I tried running aptitude with -V and -v options, but still it did not
clearly
indicate what versions of the packages were not trusted or from what
source
they were not trusted or, specifically, why they were not trusted.
I don't know much about aptitude or the trust system, so maybe my ideas
are
unfounded. All I can say for certain is that the warning highlighted the
risk
but did not give enough information to easily determine the root cause
of the
failure or to correct it and I am quite certain aptitude had and could
easily
have provided more information along with the warning.
-- Package-specific info:
aptitude 0.6.3 compiled at Jul 10 2010 21:00:20
Compiler: g++ 4.4.4
Compiled against:
apt version 4.8.0
NCurses version 5.7
libsigc++ version: 2.2.4.2
Ept support enabled.
Gtk+ support disabled.
Current library versions:
NCurses version: ncurses 5.7.20100313
cwidget version: 0.5.16
Apt version: 4.8.0
linux-vdso.so.1 => (0x00007fff579ff000)
libapt-pkg-libc6.9-6.so.4.8 => /usr/lib/libapt-pkg-libc6.9-6.so.4.8
(0x00007f637b773000)
libncursesw.so.5 => /lib/libncursesw.so.5 (0x00007f637b520000)
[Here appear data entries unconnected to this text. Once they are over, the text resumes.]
-- ==== Sys2Proof/Machine/Feed.lean ====
section
/-!
DEFINITION. What holds feeding back: the rate a context would be fed at, the speed boundary that is pending, the gap to
the previous sheet, and the level of FEED_REQ that follows them (spec/05_passage.md R120, R122, R125; spec/15 R336).
-/

namespace Sys2Proof.Machine

open Reg

def reefLevel (s : State) : Nat := s.g THM_TJ_REEF

/-! ## Speeds that contexts carry (R125, R336) -/

/-- The rate a context would be fed at: its own, or RATE_eff while REEF2 holds; none where no rate qualifies. -/
def rateEff (s : State) (c : Nat) : Option Nat :=
  let r := cmdRate s
  if reefLevel s < 2 then some r
  else
    let p := cmdPasses s
    let ns := (List.range 8).filter (inMask s c)
    let m := ns.foldl (fun m n => min m (highestRate s n p)) (min r (s.g THM_CEIL_RATE))
    if m ≠ 0 ∧ ns.all (fun n => legalAt s n m p) then some m else none

/-- Some station of a context would turn at another number of lines per sweep (R159). -/
def windowMoves (s : State) (c : Nat) : Bool :=
  (List.range 8).any fun n => inMask s c n
    && (effWin (s.stnU n).newest (cmdPasses s)).2 != (bankGet (0, 0) s.psq.sweeps n).2

def ptrimWaiting (s : State) : Bool := s.gi PSQ_PTRIM_TRIM != s.psq.trim

/-- A speed boundary is pending (R125, R159). -/
def boundaryPending (s : State) : Bool :=
  ptrimWaiting s || (match oldestArmed s with
    | none => false
    | some c => s.psq.startBoundary || windowMoves s c || cmdPasses s != s.psq.lastPasses
        || (match rateEff s c with | some r => r != s.psq.lastRate | none => false))

/-! ## Feeding (R120-R122) -/

/-- The front has passed the previous sheet's trail and MINGAP, its origin being known. -/
def gapClear (s : State) : Bool :=
  !(ctxKeys s).any (fun c => (s.ctxU c).awaiting)
    && (match s.psq.lastTrail with
      | none => true
      | some t => crossed s (t + s.g (PSQ_POS_COUNTS 2)))

def engineFeeds (s : State) : Bool := s.engine == Eng.ready || s.engine == Eng.printing

/-- The context that would be fed, in a mode, while nothing holds feeding back. -/
def feedable (s : State) (web : Bool) : Option Nat :=
  match oldestArmed s with
  | none => none
  | some c =>
    if engineFeeds s && !s.on PSQ_CTRL_FEED_HOLD && !boundaryPending s && !s.on PSQ_STAT_BOUNDARY
        && s.on (PCTX_STATE_MODE c) == web && gapClear s && (rateEff s c).isSome then some c else none

/-- THM_TJ.HOLD: feeding is held because no rate qualifies under REEF2 (R336). -/
def holdSync (s : State) : State :=
  s.pb THM_TJ_HOLD (reefLevel s == 2 && match oldestArmed s with | some c => (rateEff s c).isNone | none => false)

/-- SHEET_ADMISSION; a context now ARMED may be one that no rate feeds under REEF2. -/
def execSheetAdmission (c : Fin 256) (s : State) : Host.Outcome State Fault Refusal :=
  .next (live (fun s => holdSync (admission c s)) s)

/-- FEED_REQ goes low as soon as one of its conditions fails (R120). -/
def feedSync (s : State) : State :=
  let s1 := holdSync s
  if s1.on PSQ_STAT_FEED_REQ ∧ (feedable s1 false).isNone then
    { (s1.pb PSQ_STAT_FEED_REQ false).event (.feedReq false) with psq.reqFell := some s.clock }
  else s1

end Sys2Proof.Machine
end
libsigc-2.0.so.0 => /usr/lib/libsigc-2.0.so.0 (0x00007f637b31a000)
libcwidget.so.3 => /usr/lib/libcwidget.so.3 (0x00007f637b04e000)
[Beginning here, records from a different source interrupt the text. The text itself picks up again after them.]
-- ==== Sys2Proof/Machine/Passage.lean ====
section
/-!
DEFINITION. The passage sequencer: encoder, feeding in sheet and web mode, triggers, occupancy, delivery, speed
boundaries, and the engine's READY and drain (spec/05_passage.md R116-R127, R453, R454; spec/06 R150; spec/01 R27).
-/

namespace Sys2Proof.Machine

open Reg

/-! ## Feeding (R120-R122) -/

def feedReqRaise (s : State) : State :=
  if s.on PSQ_STAT_FEED_REQ = false ∧ (feedable s false).isSome then (s.pb PSQ_STAT_FEED_REQ true).event (.feedReq true)
  else feedSync s

def execFeedReqRaise (s : State) : Host.Outcome State Fault Refusal := .next (live feedReqRaise s)

/-- A context enters FEEDING (R20, R107, R111, R125, R149): what it carries is fixed, and a change of the same PSQ cycle
is not in it (R20, R335). -/
def enterFeeding (c : Nat) (s : State) : State :=
  let b := beforeChanges s
  let r := (rateEff b c).getD (cmdRate b)
  let p := cmdPasses b
  let per := fun {α : Type} (f : Nat → α) => (List.range 8).map f
  let s1 := s.modCtx c fun u =>
    { u with rate := r, passes := p, trim := b.psq.trim, fedAt := s.time, fed := true, ackFront := s.psq.front
             gen := per fun n => (b.stnU n).newest.num
             lineOfs := per fun n => (b.stnU n).lineAdj + (u.ofs.getD n (0, 0, 0)).1
             p64 := per fun n => (b.stnU n).p64Adj + 64 * (u.ofs.getD n (0, 0, 0)).2.1 + (u.ofs.getD n (0, 0, 0)).2.2
             mag := per fun n => (b.stnU n).magAdj
             epochs := per fun n => bankGet 0 b.vis.epoch n
             trimSeq := b.psq.trimSeq }
  let s2 := (s1.p (PCTX_STATE_STATE c) Px.feeding).pb (PCTX_STATE_BOUNDARY c) s.psq.newSpeed
  let s3 := { s2 with psq := { s2.psq with lastRate := r, lastPasses := p, newSpeed := false } }
  let s4 := if s3.engine = Eng.ready then s3.setEngine Eng.printing else s3
  stnSettleAll (psqSync s4)

/-- A trigger already behind the front when it is computed (R118). -/
def lateTrig (at_ : Nat) (s : State) : State :=
  if 0 < aheadOf s.psq.front at_ then s.pb PSQ_STAT_LATE_TRIG true else s

/-- The triggers of a context, computed as its origin becomes known. -/
def lateTrigs (c : Nat) (s : State) : State :=
  let org := originOf s c
  let s1 := if ctxState s c = Px.feeding then lateTrig (org + s.g (PSQ_POS_COUNTS 0)) s else s
  let s2 := lateTrig (org + s.g (PSQ_POS_COUNTS 1)) s1
  overN 8 (fun n s =>
    if inMask s c n then lateTrig (posAdd (trigAt s c n) (-(s.g (PSQ_STN_PREF_COUNTS n) : Int))) (lateTrig (trigAt s c n) s)
    else s) s2

/-- A context's origin, and with it the trail that the next sheet keeps clear of. -/
def setOrigin (c org : Nat) (s : State) : State :=
  let org := org % 2 ^ 48
  let s1 := (s.p (PCTX_ORG_LO_ORIGIN c) (org % 2 ^ 32)).p (PCTX_ORG_HI_ORIGIN c) (org / 2 ^ 32)
  let s2 := s1.modCtx c fun u => { u with hasOrigin := true, awaiting := false }
  let u := s2.ctxU c
  { s2 with psq := { s2.psq with lastTrail := some (posAdd org (countsUp s2 u.trim u.lines)) } }

/-- A context that REEF3 has released in this PSQ cycle, and that feeding may still take (R335). -/
def releasedNow (s : State) (c : Nat) : Bool :=
  ctxState s c == Px.spoiled && !(s.ctxU c).fed && (s.ctxU c).moved == some (s.clock, Px.armed)
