/-- What EMITTER_SET checks after all of R67: the windows of R168 and R169, and REP 2.0 for a boost (R175). -/
def emitterRules (s : State) (n em st hand boost : Nat) : Bool :=
  let g := emitterGen (s.stnU n).newest em st hand boost
  let p := cmdPasses s
  (boost == 0 || decide (0x0200 ≤ s.repVersion))
    && (if hand = 0 then meets168 g p (effWin g p)
        else (effWin g p).2 != 0 && (cmdRate s == 0 || legal159 g (cmdRate s) p))

/-- EMITTER_SET after R67's checks, in R164's order: PARAM, BUSY at 16 generations held, EXHAUSTED, else the generation;
the state table goes to NVM (R165). The budget left counts in whole seconds, rounded down (DESIGN CHOICE, assumption
log 81). -/
def emitterSet (e : Entry) (n em st hand boost : Nat) (s : State) : State :=
  let u := s.stnU n
  let left := (u.newest.wear * 1000000000 - wearNs u em) / 1000000000
  if !emitterRules s n em st hand boost then done e 0x31 Sts.param 0 s
  else if 16 ≤ u.held.length then done e 0x31 Sts.busy 0 s
  else if boost ≠ 0 ∧ left = 0 then done e 0x31 Sts.exhausted 0 s
  else feedSync (done e 0x31 Sts.ok (firstCarrier s + left * 2 ^ 32) (wearSave n (addGen n (emitterGen u.newest em st hand boost) s)))

def cmdEmitterSet (e : Entry) (stn em st hand : BitVec 8) (boost : BitVec 32) (s : State) : State :=
  live (command (.emitterSet e stn em st hand boost) e 0x31 (stnAbsent stn.toNat)
    (fun s => emitterOk s stn.toNat em.toNat st.toNat hand.toNat boost.toNat)
    (emitterSet e stn.toNat em.toNat st.toNat hand.toNat boost.toNat)) s

def execEmitterSet (e : Entry) (stn em st hand : BitVec 8) (boost : BitVec 32) (s : State) :
    Host.Outcome State Fault Refusal :=
  .next (cmdEmitterSet e stn em st hand boost s)

/-! ## REGISTER_ADJUST (R73) -/

/-- The three values after the command: line offset, P64, magnification. -/
def adjusted (u : Stn) (mode : Nat) (line p64 mag : Int) : Int × Int × Int :=
  if mode = 0 then (line, p64, mag) else (u.lineAdj + line, u.p64Adj + p64, u.magAdj + mag)

/-- A step computed in this cycle for a station is discarded (R230). -/
def unstep (n : Nat) (s : State) : State :=
  match bankGet none s.vis.stepped n with
  | some (t, l, p, m) =>
    if t = s.clock then
      let v := { s.vis with epoch := bankPut 0 n (bankGet 0 s.vis.epoch n - 1) s.vis.epoch,
                            stepped := bankPut none n none s.vis.stepped }
      { s with vis := v }.modStn n fun u => { u with lineAdj := l, p64Adj := p, magAdj := m }
    else s
  | none => s

def adjustOk (s : State) (n mode : Nat) (line pixel phase mag : Int) : Bool :=
  let (l, p, m) := adjusted ((unstep n s).stnU n) mode line (64 * pixel + phase) mag
  decide (mode ≤ 1 ∧ -63 ≤ phase ∧ phase ≤ 63 ∧ -256 ≤ l ∧ l ≤ 255 ∧ -262144 ≤ p ∧ p ≤ 262143 ∧ -2000000 ≤ m ∧ m ≤ 2000000)

/-- A station's registration epoch ends: the frames accumulated for it, and for PTRIM with it as the reference, are
discarded (R230). -/
def newEpoch (n : Nat) (s : State) : State :=
  let k := bankGet 0 s.vis.epoch n + 1
  let s1 := { s with vis := { s.vis with epoch := bankPut 0 n k s.vis.epoch, acc := bankPut [] n [] s.vis.acc,
                                         pacc := s.vis.pacc.filter fun e => e.2.1 != n } }
  (s1.p (VIS_REG_STAT_EPOCH n) (k % 256)).p (VIS_REG_STAT_COUNT n) 0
libept.so.1 => /usr/lib/libept.so.1 (0x00007f637adfc000)
libxapian.so.15 => /usr/lib/libxapian.so.15 (0x00007f637aaa7000)
libz.so.1 => /usr/lib/libz.so.1 (0x00007f637a88f000)
libsqlite3.so.0 => /usr/lib/libsqlite3.so.0 (0x00007f637a5ff000)
libboost_iostreams.so.1.42.0 => /usr/lib/libboost_iostreams.so.1.42.0
(0x00007f637a3e3000)
libpthread.so.0 => /lib/libpthread.so.0 (0x00007f637a1c7000)
libstdc++.so.6 => /usr/lib/libstdc++.so.6 (0x00007f6379eb3000)
libm.so.6 => /lib/libm.so.6 (0x00007f6379c30000)
libgcc_s.so.1 => /lib/libgcc_s.so.1 (0x00007f6379a1a000)
libc.so.6 => /lib/libc.so.6 (0x00007f63796b9000)
libutil.so.1 => /lib/libutil.so.1 (0x00007f63794b5000)
libdl.so.2 => /lib/libdl.so.2 (0x00007f63792b1000)
libbz2.so.1.0 => /lib/libbz2.so.1.0 (0x00007f63790a0000)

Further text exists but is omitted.